Frame rate comparison of proposed YOLO v3 with faster RCNN and SSD model

The results of the proposed YOLO v3 are compared with two state-of-the-art models i.e., Faster RCNN and SSD using Framerate and mAP are depicted in Fig. 6.

Observing Fig. 6, both SSD and YOLOv3 can be used to detect pedestrians on the same Oxford Town Center Dataset and the model which performs better on the dataset. In order to avoid confusion, Inference time is also compared. Figure 7 shows the results of the proposed YOLO v3 with two Faster RCNN and SSD models using Inference time. The inference should be as low as possible and as we can observe the inference time of improved YOLOv3 is the lea stand SSD is not that far behind but faster RCNN is way too slow. In order to check the comprehensive performance of improved version of YOLO V3 with bird eye vision, it can be observed that the proposed model is far better than the SSD and Faster RCNN and hence, proposed method is established to be efficacious than the existing state-of-the-art models.

Fig. 7
figure 7

Inference time comparison of proposed YOLO v3 with faster RCNN and SSD

Figure 8a and b presents the performance of model in terms of mAP on standard benchmark dataset with normal and dim light conditions. Light conditions have been checked on six sets of different populations, and experimental results show that the proposed model exhibits good performance with balanced mean average precision (mAP) score. Frame rate is also varied w.r.t. populations, but no major change has been observed with normal and dim light conditions. The inference time gives minimal change with normal and dim light conditions, and hence proves robustness of the proposed model.

Fig. 8
figure 8

a Model Evaluation in Normal Light Conditions at Home Environment with 6 sets of different populations b Model Evaluation in Dim Light Conditions at Home Environment with 6 sets of different populations

6 Conclusion

COVID-19 is not only limited to cause the burden on sufferers and healthcare services, it also advances the world to a significant economic loss.
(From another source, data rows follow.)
/-! # What an instruction may change

The summary of flag writes (`10_state.md` R18) and the access table (R22) are one function here, the footprint of a
mnemonic in a mode. The meaning of each row writes nothing outside its footprint: that is proved once, by the shape of
the row, and the statements about writers, about memory and about `pc` are read off the table. -/

namespace Sys2Proof.Machine

/-- The parts of the machine that an instruction may change. -/
structure Footprint where
  a : Bool := false
  x : Bool := false
  y : Bool := false
  sp : Bool := false
  /-- `N` and `Z`, which no instruction writes apart -/
  nz : Bool := false
  c : Bool := false
  v : Bool := false
  i : Bool := false
  d : Bool := false
  mem : Bool := false
  /-- `pc` may be another address than that of the byte after the instruction -/
  jump : Bool := false

/-- The tables R18 and R22 of `10_state.md`. The mode matters for the shifts alone. -/
def footprint (mode : Mode) : Mnemonic → Footprint
  | .nop => {}
  | .lda | .txa | .tya | .and | .ora | .eor => { a := true, nz := true }
  | .ldx | .tax | .tsx | .inx | .dex => { x := true, nz := true }
  | .ldy | .tay | .iny | .dey => { y := true, nz := true }
  | .adc | .sbc => { a := true, nz := true, c := true, v := true }
  | .cmp | .cpx | .cpy => { nz := true, c := true }
  | .bit => { nz := true, v := true }
  | .asl | .lsr | .rol | .ror =>
    { a := decide (mode = .accumulator), mem := decide (mode ≠ .accumulator), nz := true, c := true }
  | .inc | .dec => { mem := true, nz := true }
  | .sta | .stx | .sty => { mem := true }
  | .clc | .sec => { c := true }
  | .cld | .sed => { d := true }
  | .cli | .sei => { i := true }
  | .clv => { v := true }
  | .txs => { sp := true }
  | .pha | .php => { mem := true, sp := true }
  | .pla => { a := true, sp := true, nz := true }
  | .plp => { sp := true, nz := true, c := true, v := true, i := true, d := true }
  | .jmp | .bcc | .bcs | .beq | .bne | .bmi | .bpl | .bvc | .bvs => { jump := true }
  | .jsr => { mem := true, sp := true, jump := true }
  | .rts => { sp := true, jump := true }
  | .rti => { sp := true, jump := true, nz := true, c := true, v := true, i := true, d := true }
  | .brk => { mem := true, sp := true, jump := true, i := true }

/-- `t` differs from `s` within the footprint, in `pc`, which moves on by `len` unless the footprint jumps, and in the
count of free values. -/
def WritesOnly (f : Footprint) (len : Word) (s t : State) : Prop :=
  t = { s with
    a := bif f.a then t.a else s.a
    x := bif f.x then t.x else s.x
    y := bif f.y then t.y else s.y
    sp := bif f.sp then t.sp else s.sp
    pc := bif f.jump then t.pc else s.pc + len
    p := {
      c := bif f.c then t.p.c else s.p.c
      z := bif f.nz then t.p.z else s.p.z
      i := bif f.i then t.p.i else s.p.i
      d := bif f.d then t.p.d else s.p.d
      v := bif f.v then t.p.v else s.p.v
      n := bif f.nz then t.p.n else s.p.n }
    mem := bif f.mem then t.mem else s.mem
    draws := t.draws }

namespace WritesOnly

variable {f : Footprint} {len : Word} {s t : State}

/-! What is outside the footprint is as before, a part each. -/

theorem a_eq (h : WritesOnly f len s t) (hf : f.a = false) : t.a = s.a := by simpa [hf] using congrArg State.a h
theorem x_eq (h : WritesOnly f len s t) (hf : f.x = false) : t.x = s.x := by simpa [hf] using congrArg State.x h
theorem y_eq (h : WritesOnly f len s t) (hf : f.y = false) : t.y = s.y := by simpa [hf] using congrArg State.y h
theorem sp_eq (h : WritesOnly f len s t) (hf : f.sp = false) : t.sp = s.sp := by simpa [hf] using congrArg State.sp h
theorem n_eq (h : WritesOnly f len s t) (hf : f.nz = false) : t.p.n = s.p.n := by
  simpa [hf] using congrArg (·.p.n) h
theorem z_eq (h : WritesOnly f len s t) (hf : f.nz = false) : t.p.z = s.p.z := by
  simpa [hf] using congrArg (·.p.z) h
theorem c_eq (h : WritesOnly f len s t) (hf : f.c = false) : t.p.c = s.p.c := by simpa [hf] using congrArg (·.p.c) h
theorem v_eq (h : WritesOnly f len s t) (hf : f.v = false) : t.p.v = s.p.v := by simpa [hf] using congrArg (·.p.v) h
theorem i_eq (h : WritesOnly f len s t) (hf : f.i = false) : t.p.i = s.p.i := by simpa [hf] using congrArg (·.p.i) h
theorem d_eq (h : WritesOnly f len s t) (hf : f.d = false) : t.p.d = s.p.d := by simpa [hf] using congrArg (·.p.d) h
theorem mem_eq (h : WritesOnly f len s t) (hf : f.mem = false) : t.mem = s.mem := by
  simpa [hf] using congrArg State.mem h
theorem pc_eq (h : WritesOnly f len s t) (hf : f.jump = false) : t.pc = s.pc + len := by
  simpa [hf] using congrArg State.pc h

end WritesOnly

/-! What follows an access runs on the state before it, changed in what the access writes and in `draws`: the
inversions of `Laws/Ops`, for a property of the next state that need not hold before. -/

section
variable {P : State → Prop} {s : State}

theorem keeps_of_readByte {a : Word} {k : Byte → State → Result}
    (h : ∀ v n, Keeps P (k v { s with draws := n })) : Keeps P (readByte a s k) := fun t ht => by
  obtain ⟨v, n, -, -, hk⟩ := readByte_next ht
  exact h v n t hk

theorem keeps_of_withIndX {d : Byte} {k : Word → State → Result}
    (h : ∀ w n, Keeps P (k w { s with draws := n })) : Keeps P (withIndX d s k) := fun t ht => by
  obtain ⟨w, n, -, hk⟩ := withIndX_next ht
  exact h w n t hk

theorem keeps_of_withIndY {d : Byte} {k : Word → State → Result}
    (h : ∀ w n, Keeps P (k w { s with draws := n })) : Keeps P (withIndY d s k) := fun t ht => by
  obtain ⟨w, n, -, hk⟩ := withIndY_next ht
  exact h w n t hk

/-- An operand byte read through (Ind,X). -/
theorem keeps_of_readIndX {d : Byte} {f : Byte → State → Result}
    (h : ∀ v n, Keeps P (f v { s with draws := n })) : Keeps P (withIndX d s fun ea s1 => readByte ea s1 f) :=
  keeps_of_withIndX fun _ _ => keeps_of_readByte h

/-- An operand byte read through (Ind),Y. -/
theorem keeps_of_readIndY {d : Byte} {f : Byte → State → Result}
    (h : ∀ v n, Keeps P (f v { s with draws := n })) : Keeps P (withIndY d s fun ea s1 => readByte ea s1 f) :=
  keeps_of_withIndY fun _ _ => keeps_of_readByte h

end

/-! The shapes of instruction that have an inversion, and the meanings that work on the stack or move `pc`. -/

section
variable {s : State}

theorem writesOnly_storeReg {r : Reg} {len ea : Word} :
    Keeps (WritesOnly { mem := true } len s) (storeReg r len ea s) := fun t ht => by
  obtain ⟨-, rfl⟩ := storeReg_next ht
  rfl

theorem writesOnly_shiftMem {op : Byte → Bool → Byte × Bool} {len ea : Word} :
    Keeps (WritesOnly { mem := true, nz := true, c := true } len s) (shiftMem op len ea s) := fun t ht => by
  obtain ⟨m, n, -, -, rfl⟩ := shiftMem_next ht
  rfl

theorem writesOnly_countMem {delta : Byte} {len ea : Word} :
    Keeps (WritesOnly { mem := true, nz := true } len s) (countMem delta len ea s) := fun t ht => by
  obtain ⟨m, n, -, -, rfl⟩ := countMem_next ht
  rfl

theorem writesOnly_branchIf {b : Bool} {d : Int} {len : Word} :
    Keeps (WritesOnly { jump := true } len s) (branchIf b d s) := fun t ht => by
  obtain rfl := branchIf_next ht
  rfl

/-- ADC computes no flags but N, Z, C and V, in every mode of D. -/
theorem adcResult_flags {mode : DecimalMode} {a m r : Byte} {p q : Flags} (h : adcResult mode a m p = some (r, q)) :
    ∃ n z c v, q = { p with n := n, z := z, c := c, v := v } := by
  unfold adcResult at h
  split at h
  · cases mode with
    | refuse => cases h
    | nmosBcd | binary => cases h; exact ⟨_, _, _, _, rfl⟩
  · cases h
    exact ⟨_, _, _, _, rfl⟩

/-- SBC computes no flags but N, Z, C and V, in every mode of D. -/
theorem sbcResult_flags {mode : DecimalMode} {a m r : Byte} {p q : Flags} (h : sbcResult mode a m p = some (r, q)) :
    ∃ n z c v, q = { p with n := n, z := z, c := c, v := v } := by
  unfold sbcResult at h
  split at h
  · cases mode with
    | refuse => cases h
    | nmosBcd | binary => cases h; exact ⟨_, _, _, _, rfl⟩
  · cases h
    exact ⟨_, _, _, _, rfl⟩

theorem writesOnly_finishArith {q : Option (Byte × Flags)} {len : Word} {k : Nat}
    (hq : ∀ {r p}, q = some (r, p) → ∃ n z c v, p = { s.p with n := n, z := z, c := c, v := v }) :
    Keeps (WritesOnly { a := true, nz := true, c := true, v := true } len s)
      (finishArith q len { s with draws := k }) := fun t ht => by
  obtain ⟨r, p, hr, rfl⟩ := finishArith_next ht
  obtain ⟨n, z, c, v, rfl⟩ := hq hr
  rfl

/-- PHA and PHP. -/
theorem writesOnly_push {v : Byte} {len : Word} :
    Keeps (WritesOnly { mem := true, sp := true } len s) (push v s fun s1 => .next (s1.advance len)) := fun t ht => by
  obtain ⟨-, ht⟩ := push_next ht
  cases ht
  rfl

theorem writesOnly_execPla : Keeps (WritesOnly { a := true, sp := true, nz := true } 1 s) (execPla s) := fun t ht => by
  obtain ⟨v, n, -, -, ht⟩ := pull_next ht
  cases ht
  rfl

theorem writesOnly_execPlp :
    Keeps (WritesOnly { sp := true, nz := true, c := true, v := true, i := true, d := true } 1 s) (execPlp s) :=
  fun t ht => by
    obtain ⟨v, n, -, -, ht⟩ := pull_next ht
    cases ht
    rfl

theorem writesOnly_execJmpInd {addr len : Word} :
    Keeps (WritesOnly { jump := true } len s) (execJmpInd addr s) := fun t ht => by
  obtain ⟨w, n, -, -, -, ht⟩ := withIndirect_next ht
  cases ht
  rfl

theorem writesOnly_execJsr {addr len : Word} :
    Keeps (WritesOnly { mem := true, sp := true, jump := true } len s) (execJsr addr s) := fun t ht => by
  unfold execJsr at ht
  split at ht
  · cases ht
  · obtain ⟨-, -, ht⟩ := pushWord_next ht
    cases ht
    rfl

theorem writesOnly_execRts {len : Word} :
    Keeps (WritesOnly { sp := true, jump := true } len s) (execRts s) := fun t ht => by
  obtain ⟨w, n, -, -, -, ht⟩ := pullWord_next ht
  cases ht
  rfl

theorem writesOnly_execBrk {len : Word} :
    Keeps (WritesOnly { mem := true, sp := true, jump := true, i := true } len s) (execBrk s) := fun t ht => by
  obtain ⟨w, n, -, -, -, -, -, -, ht⟩ := enterTrap_next ht
  cases ht
  rfl

theorem writesOnly_execRti {len : Word} :
    Keeps (WritesOnly { sp := true, jump := true, nz := true, c := true, v := true, i := true, d := true } len s)
      (execRti s) := fun t ht => by
  obtain ⟨b, w, n, -, -, -, -, ht⟩ := returnFromTrap_next ht
  cases ht
  rfl

end

/-- No instruction writes outside its footprint, and `pc` moves on by the length of its mode unless it jumps. -/
theorem writesOnly_exec (i : Instr) (s : State) :
    Keeps (WritesOnly (footprint i.mode i.mnemonic) (BitVec.ofNat 16 i.mode.length) s) (exec i s) := by
  cases i with
  | tax | tay | txa | tya | tsx | txs | jmpAbs | nop | inx | iny | dex | dey | clc | sec | cld | sed | cli | sei
  | clv | aslA | lsrA | rolA | rorA | ldaImm | ldxImm | ldyImm | andImm | oraImm | eorImm | cmpImm | cpxImm
  | cpyImm =>
    exact keeps_next rfl
  | ldaZp | ldaZpX | ldaAbs | ldaAbsX | ldaAbsY | ldxZp | ldxZpY | ldxAbs | ldxAbsY | ldyZp | ldyZpX | ldyAbs
  | ldyAbsX | andZp | andZpX | andAbs | andAbsX | andAbsY | oraZp | oraZpX | oraAbs | oraAbsX | oraAbsY | eorZp
  | eorZpX | eorAbs | eorAbsX | eorAbsY | cmpZp | cmpZpX | cmpAbs | cmpAbsX | cmpAbsY | cpxZp | cpxAbs | cpyZp
  | cpyAbs | bitZp | bitAbs =>
    exact keeps_of_readByte fun _ _ => keeps_next rfl
  | ldaIndX | andIndX | oraIndX | eorIndX | cmpIndX => exact keeps_of_readIndX fun _ _ => keeps_next rfl
  | ldaIndY | andIndY | oraIndY | eorIndY | cmpIndY => exact keeps_of_readIndY fun _ _ => keeps_next rfl
  | adcImm => exact writesOnly_finishArith adcResult_flags
  | sbcImm => exact writesOnly_finishArith sbcResult_flags
  | adcZp | adcZpX | adcAbs | adcAbsX | adcAbsY =>
    exact keeps_of_readByte fun _ _ => writesOnly_finishArith adcResult_flags
  | sbcZp | sbcZpX | sbcAbs | sbcAbsX | sbcAbsY =>
    exact keeps_of_readByte fun _ _ => writesOnly_finishArith sbcResult_flags
  | adcIndX => exact keeps_of_readIndX fun _ _ => writesOnly_finishArith adcResult_flags
  | sbcIndX => exact keeps_of_readIndX fun _ _ => writesOnly_finishArith sbcResult_flags
  | adcIndY => exact keeps_of_readIndY fun _ _ => writesOnly_finishArith adcResult_flags
  | sbcIndY => exact keeps_of_readIndY fun _ _ => writesOnly_finishArith sbcResult_flags
  | staZp | staZpX | staAbs | staAbsX | staAbsY | stxZp | stxZpY | stxAbs | styZp | styZpX | styAbs =>
    exact writesOnly_storeReg
  | staIndX => exact keeps_of_withIndX fun _ _ => writesOnly_storeReg
  | staIndY => exact keeps_of_withIndY fun _ _ => writesOnly_storeReg
  | aslZp | aslZpX | aslAbs | aslAbsX | lsrZp | lsrZpX | lsrAbs | lsrAbsX | rolZp | rolZpX | rolAbs | rolAbsX
  | rorZp | rorZpX | rorAbs | rorAbsX =>
    exact writesOnly_shiftMem
  | incZp | incZpX | incAbs | incAbsX | decZp | decZpX | decAbs | decAbsX => exact writesOnly_countMem
  | pha | php => exact writesOnly_push
  | pla => exact writesOnly_execPla
  | plp => exact writesOnly_execPlp
  | jmpInd => exact writesOnly_execJmpInd
  | jsr => exact writesOnly_execJsr
  | rts => exact writesOnly_execRts
  | brk => exact writesOnly_execBrk
  | rti => exact writesOnly_execRti
  | bcc | bcs | beq | bne | bmi | bpl | bvc | bvs => exact writesOnly_branchIf
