-- ==== Sys2Proof/Machine/Control.lean ====
section
/-!
DEFINITION. The control commands: NOP and SRESET (spec/41_control_and_query.md R80, R81).
-/

namespace Sys2Proof.Machine

/-- NOP (R80): "no state is read, none is written", and no response. -/
def execNop (s : State) : Host.Outcome State Fault Refusal := .next s.quiet

/-- SRESET (R81): the lanes are zeroed and the first byte is awaited, from either mode; no response. -/
def execSreset (s : State) : Host.Outcome State Fault Refusal := .next s.clear.quiet

end Sys2Proof.Machine
end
This paper presents and fast and efficient framework for monitoring the social distancing through object recognition and deep learning models. The proposed framework first performs calibration using bird eye view. In second step, YOLOv3 convolutional neural network-based object detection model is trained. The third step employs bounding boxes to detect the individuals violating the social distancing norms. The comprehensive performance of proposed framework is validated using real-time data of surveillance video with different evaluation metrics like mAP, FPS score, and inference time and is established to be outperformed than the existing object detection model like SSD and Faster RCNN. As the proposed approach is extremely sensitive to the spatial position of the camera, it can also be modified to adjust better with an equivalent field of view.

For future work, an entire system will be created to curb the spread of corona-virus in the containment zones to keep an eye on the massive crowd by integrating a crowd density detection module for monitoring approximate people in the public and checking whether an individual is wearing a mask or not.